IN THE MATTER OF THE ESTATE OF BERNARD R. ARMOUR, DECEASED.

Superior Court of New Jersey, Appellate Division.

Argued April 23, 1956.

Decided May 8, 1956.

*178 Before Judges CLAPP, JAYNE and FRANCIS.

Mr. Anthony T. Augelli argued the cause for appellants Ruth A. Kamen, et al. (Messrs. Milton, McNulty & Augelli, attorneys).

Mr. Sidney Krieger argued the cause for appellants Ruth Blackstone, etc., et ano.

Mr. James D. Carpenter argued the cause for respondents (Messrs. Carpenter, Bennett, Beggans & Morrissey, attorneys; Mr. Elmer J. Bennett, of counsel).

*179 The opinion of the court was delivered by JAYNE, J.A.D.

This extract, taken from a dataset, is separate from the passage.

-- ==== Sys2Proof/Laws/Ops.lean ====
section
/-! SUPPORT. The shared operations: what reads see after updates, and everything that a command's frame (`onDev`, `guarded`,
`stepCommand`, `strideCommand`) and a step's reads and writes of block memory can do. -/

namespace Sys2Proof.Machine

It is expeditious and adequately serviceable for us to announce our determination of the debated subjects of this appeal in a summary style.

The executors presented to the Chancery Division for approval their second intermediate account embracing the period from December 1, 1951 to December 1, 1954, requesting also that the payment of income commissions as therein recorded be judicially confirmed, and that their commissions on corpus and the fees of their counsel be established and the disbursement thereof authorized.

The application of the executors encountered some exceptions to the account as presented and met with some protests asserted by certain parties in interest concerning the requested allowances for commissions and counsel fees.

I. Anent the Quantum of Corpus Upon Which Commissions Were Calculated and Allowed

In his determination of this controversial subject the trial judge with an awareness of the decision reported in 11 N.J. 257 (1953) stated:

"The amount requested by the executors represents 4 1/2% of a corpus of $26,838,024.82. In this corpus figure is an amount of $7,256,713.95, being the book value of the shares of stock of the American Aniline Corporation as of June 30, 1953. The American Aniline stock, by virtue of the provisions of the will as interpreted by the Supreme Court, was taken over by George L. Armour for $4,408,664.82. It is this figure rather than the book value which should be considered in determining the amount of the corpus of the estate. If that be done, as I think it should, the corpus upon which commissions may be calculated would be $23,989,975.69."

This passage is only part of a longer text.